(Extracted records)
-- ==== Sys2Proof/Laws/Raise.lean ====
section
/-! SUPPORT. What a raise leaves unchanged in the status unit (R151). -/

-- One declaration at a time: the package as one text then needs few threads.
set_option Elab.async false

namespace Sys2Proof.Machine

@[simp] theorem takeRaise_refused (st : Status) (k : EventKind) (d : EventDetail) (a : Option Nat) :
    (takeRaise st k d a).refused = st.refused := by unfold takeRaise; (repeat' split) <;> rfl

@[simp] theorem takeRaise_expired (st : Status) (k : EventKind) (d : EventDetail) (a : Option Nat) :
    (takeRaise st k d a).expired = st.expired := by unfold takeRaise; (repeat' split) <;> rfl

@[simp] theorem takeRaise_startFaults (st : Status) (k : EventKind) (d : EventDetail) (a : Option Nat) :
    (takeRaise st k d a).startFaults = st.startFaults := by unfold takeRaise; (repeat' split) <;> rfl

@[simp] theorem takeRaise_snapshot (st : Status) (k : EventKind) (d : EventDetail) (a : Option Nat) :
    (takeRaise st k d a).snapshot = st.snapshot := by unfold takeRaise; (repeat' split) <;> rfl

@[simp] theorem takeRaise_attention (st : Status) (k : EventKind) (d : EventDetail) (a : Option Nat) :
    (takeRaise st k d a).attention = st.attention := by unfold takeRaise; (repeat' split) <;> rfl

@[simp] theorem takeRaise_owed (st : Status) (k : EventKind) (d : EventDetail) (a : Option Nat) :
    (takeRaise st k d a).owed = st.owed := by unfold takeRaise; (repeat' split) <;> rfl

end Sys2Proof.Machine
end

* _Work request_
Write every record out again, unaltered.

* _Expected output_
-- ==== Sys2Proof/Laws/Raise.lean ====
section
/-! SUPPORT. What a raise leaves unchanged in the status unit (R151). -/

-- One declaration at a time: the package as one text then needs few threads.
set_option Elab.async false

namespace Sys2Proof.Machine

@[simp] theorem takeRaise_refused (st : Status) (k : EventKind) (d : EventDetail) (a : Option Nat) :
    (takeRaise st k d a).refused = st.refused := by unfold takeRaise; (repeat' split) <;> rfl

@[simp] theorem takeRaise_expired (st : Status) (k : EventKind) (d : EventDetail) (a : Option Nat) :
    (takeRaise st k d a).expired = st.expired := by unfold takeRaise; (repeat' split) <;> rfl

@[simp] theorem takeRaise_startFaults (st : Status) (k : EventKind) (d : EventDetail) (a : Option Nat) :
    (takeRaise st k d a).startFaults = st.startFaults := by unfold takeRaise; (repeat' split) <;> rfl

@[simp] theorem takeRaise_snapshot (st : Status) (k : EventKind) (d : EventDetail) (a : Option Nat) :
    (takeRaise st k d a).snapshot = st.snapshot := by unfold takeRaise; (repeat' split) <;> rfl

@[simp] theorem takeRaise_attention (st : Status) (k : EventKind) (d : EventDetail) (a : Option Nat) :
    (takeRaise st k d a).attention = st.attention := by unfold takeRaise; (repeat' split) <;> rfl

@[simp] theorem takeRaise_owed (st : Status) (k : EventKind) (d : EventDetail) (a : Option Nat) :
    (takeRaise st k d a).owed = st.owed := by unfold takeRaise; (repeat' split) <;> rfl

end Sys2Proof.Machine
end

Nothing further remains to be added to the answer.